Not being snarky, I have an engineering degree and background but photonics and aquaculture are not my areas of expertise. 

Barry


----------



## jeffkrol (Jun 5, 2013)

dbarrym said:


> Why? Explain please? Data to support?
> 
> Not being snarky, I have an engineering degree and background but photonics and aquaculture are not my areas of expertise.
> 
> Barry


The led's are just surface mounted to a circuit board.. Lenses just "clip on" I believe.. IF these are "Beamswork Clones".. which they look to be..

Only small gotcha is how the center is attached.. If just thermal paste no problem. If soldered, a bit more work.. Same w/ thermal epoxy..

most 3w whites are the same or similar V(f)...

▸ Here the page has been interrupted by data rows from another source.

-- ==== Sys2Proof/Machine/Step.lean ====
section
/-! DEFINITION. One step: the command at the front of the queue acts; on an empty queue a cycle of CD01 passes. -/
namespace Sys2Proof.Machine

/-- What a step does on an empty queue: 40 ns, one cycle of CD01, pass (DESIGN CHOICE, log entry 1). -/
def State.idle (s : State) : State := s.elapse 40

/-- One step of the hub. DESIGN CHOICE, log entry 1. DESIGN CHOICE, log entry 19. -/
def step (s : State) : Host.Outcome State Fault Refusal :=
  match s.pending with
  | [] => .next s.idle
  | c :: cs => exec c { s with pending := cs }

/-- The state with the command a table word spells at the front of its queue; unchanged where it spells none.
DESIGN CHOICE, log entry 19. -/
def State.withFetchWord (s : State) (nbits w : Nat) : State :=
  match decodeTableWord nbits w with
  | some c => { s with pending := c :: s.pending }
  | none => s

end Sys2Proof.Machine
end

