-- ==== Sys2Proof/Certificates/Slice0/Obligations.lean ====
section
/-! DEFINITION. The statements about the model. A frame names what may differ: `t = { s with … := t.… }` says that every
part of the state but those named is unchanged, `regsBut` that every register field but those listed is, and `bytesBut`
that every byte of stream memory but those stored to is. -/
open Sys2Proof Sys2Proof.Machine

/-! ## The block -/

/-- A step with a command at the front of the queue is that command's effect on the state with the queue's rest. -/
def Obligations.StepRunsFrontCommand : Prop :=
  ∀ (c : Instr) (cs : List Instr) (s : State), step { s with pending := c :: cs } = exec c { s with pending := cs }

/-- On an empty queue a step lets 40 ns pass and nothing else: local time counts them and the wall clock advances by them
at its rate, where the reference of its clock is present, and stands still where it is not (R336; log entry 1). -/
def Obligations.IdleStepPassesTime : Prop :=
  ∀ s : State, s.pending = [] →
    ∃ t, step s = .next t ∧ t = { s with nowNs := t.nowNs, wall := t.wall } ∧ t.nowNs = s.nowNs + 40
      ∧ (s.wall.ns < 10 ^ 9 → s.wall.frac < 2 ^ 48 → s.wall.sec < 2 ^ 48 →
          (s.on R.clocks_REF_STAT_HREF 0 = true → s.wall.rate = 0 →
            t.wall.sec * 10 ^ 9 + t.wall.ns = (s.wall.sec * 10 ^ 9 + s.wall.ns + 40) % (2 ^ 48 * 10 ^ 9)
              ∧ t.wall.frac = s.wall.frac)
          ∧ (s.on R.clocks_REF_STAT_HREF 0 = false → t.wall = s.wall))

/-- At reset the register map and stream memory are in the form that makes equal contents equal data; no command waits, no
session is open and start-up has done no step; every register field instance holds its reset value: the one its table
gives (STATE 0, M 48, G 0x4000, every channel in class 0), and 0, the model's choice, where a table gives none (log entry
66). -/
def Obligations.ResetState : Prop :=
  State.reset.Inv ∧ State.reset.pending = [] ∧ State.reset.zcs.sessions = [] ∧ State.reset.boot.step = 0
  ∧ State.reset.mem.cells = [] ∧ (∀ (f : Fld) (j : Nat), State.reset.gi f j = f.resetOf j)
  ∧ State.reset.g R.global_STATE_STATE = 0 ∧ State.reset.g R.trellis_MFRAME_MF_ORBITS = 48
  ∧ (∀ ch, State.reset.gi R.sieve_GAIN_G ch = 0x4000) ∧ (∀ j, State.reset.gi R.cwin_CS_DATA_CLASSES j = 0)

/-- Every step from a state in canonical form answers, where it answers a next state, one in canonical form. -/
def Obligations.StepKeepsInvariant : Prop := ∀ s t : State, s.Inv → step s = .next t → t.Inv

/-- Every command of every state in canonical form completes with a next state, in canonical form and with the queue of
waiting commands as it was; but for a memory access beyond the capacity in service and an orbit boundary at the greatest
orbit number, which stop (R28, R223, R226; log entry 115). -/
def Obligations.CommandsKeepQueue : Prop :=
  (∀ (c : Instr) (s t : State), s.Inv → exec c s = .next t → t.pending = s.pending)
  ∧ ∀ (c : Instr) (s : State), s.Inv → (∀ m, c = .memoryAccess m → m.addr < s.memBytes) →
      (c = .orbitBoundary → s.trellis.orbit + 1 < 2 ^ 48) →
      ∃ t, exec c s = .next t ∧ t.pending = s.pending ∧ t.Inv

/-- The commands that can change the configuration: the accesses to registers, commits and overlays, the image, the
settings of management frames and quiet windows, the folding of rings after a loss of memory, power failure, and resets. -/
def mayConfigure : Instr → Bool
  | .memoryAccess .. | .memRetrainEnd .. | .scrubGranule .. | .migrationCopyDone ..
  | .lockstepMismatch .. | .watchdogExpiry .. | .sramScrubPass .. | .romRecheck .. | .railFault ..
  | .pdRampEnd .. | .ptripNAssert .. | .converterTrip .. | .pfailDetect .. | .powerRestore .. | .powerLoss .. | .regWrite ..
  | .regModify .. | .fcReqWrite .. | .scTxWrite .. | .csDataAccess .. | .coefAccess .. | .maskAccess ..
  | .memberAccess .. | .lanePwrReq .. | .eyeScanStart .. | .mapOrderWrite .. | .budgetReserveWrite ..
  | .ackWinWrite .. | .scrubPeriodWrite .. | .storedOnlyClear .. | .vexcFaultClear .. | .safeForce ..
  | .hdgTxWrite .. | .shadowDiscard .. | .errClear .. | .counterClear .. | .xspiModeWrite .. | .registerWrite ..
  | .xspiRegWrite .. | .imageLoadComplete .. | .overlayCommit .. | .overlayRevert ..
  | .ackWindow .. | .startupTrainAndApply .. | .resetNAssert .. | .resetTakeEffect .. | .mframeBoundary ..
  | .quietWindowStart .. => true
  | _ => false

/-- Every other command leaves every RWS field of every page as it is (R11: a staged value takes effect at a commit). -/
def Obligations.OtherCommandsKeepConfiguration : Prop :=
  ∀ (c : Instr) (s t : State), s.Inv → mayConfigure c = false → exec c s = .next t → s.sameStaged t

/-! ## Registers and stream memory -/

/-- A field written reads back cut to its width, and every other instance of every field reads as before; bytes stored in
stream memory read back, and every byte outside them reads as before. Both keep the canonical form. -/
def Obligations.WritesReadBack : Prop :=
  (∀ (s : State) (f : Fld) (i v : Nat), s.Inv →
    (s.pi f i v).gi f i = v % 2 ^ f.width ∧ s.regsBut (s.pi f i v) [(f, i)] ∧ (s.pi f i v).Inv)
  ∧ (∀ (s : State) (a : Nat) (l : List Byte), s.Inv →
    (s.poke a l).peek a l.length = l ∧ s.bytesBut (s.poke a l) a l.length ∧ (s.poke a l).Inv)

/-! ## Machine time -/

/-- The fields that a loss of machine timing writes, with the spare of each bed whose rotation stops (R35, R74). -/
def lossFields : List (Fld × Nat) :=
  [(R.trellis_TSTAT_TIMING_LOST, 0), (R.trellis_TSTAT_HOLDOVER, 0)]
    ++ (List.range 24).map fun b => (R.bed_ROT_STAT_NEXT_CH, b * 64)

http://scapeclub.org/forum/showthread.php?19336-MOD-Rework-on-a-Beamswork-LED-from-10K-to-6-5K


----------



## dbarrym (Jun 8, 2014)

jeffkrol said:


> The led's are just surface mounted to a circuit board.. Lenses just "clip on" I believe.. IF these are "Beamswork Clones".. which they look to be..
> 
> Only small gotcha is how the center is attached.. If just thermal paste no problem. If soldered, a bit more work.. Same w/ thermal epoxy..
> 
> ...


Interesting link, thanks...of course they are talking about the 1W version of this fixture (it appears to be the same manufacturer as Beamswork, SnakeEyes, EVO and GreenElement are probably just brand names or product lines). This comment I found interesting:



> As in my past interests from a aquaponics/ hydroponics standpoint I know that Blues penetrate the water deeper and produces a much more compact growth with the nodes growing close together.


So good to know that if I want to add a few blue/actinic or red LEDs to improve the color spectrum or visual appearance, it's not a big deal to do. Again thanks for the link.

Barry


----------



## jeffkrol (Jun 5, 2013)

dbarrym said:


> Interesting link, thanks...of course they are talking about the 1W version of this fixture (it appears to be the same manufacturer as Beamswork, SnakeEyes, EVO and GreenElement are probably just brand names or product lines). This comment I found interesting:
> 
> 
> 
> ...


Yes, for awhile I ran my tank w/ 10000k white/actinic blue LED's. The Water Wysteria had like zero inter-node length... Just leaf stacked on leaf.. 

I forgot to mention the 1W but assume the 3w are identical config.. 

I had an earlier discussion on this fixture and I'm beginning to suspect ll those extra chips comprise a constant current driver.. 
Which makes the "power supplies" just that.. switching power supplies..

IF that is true colored LED's w/ different V(f) should be no problem.. 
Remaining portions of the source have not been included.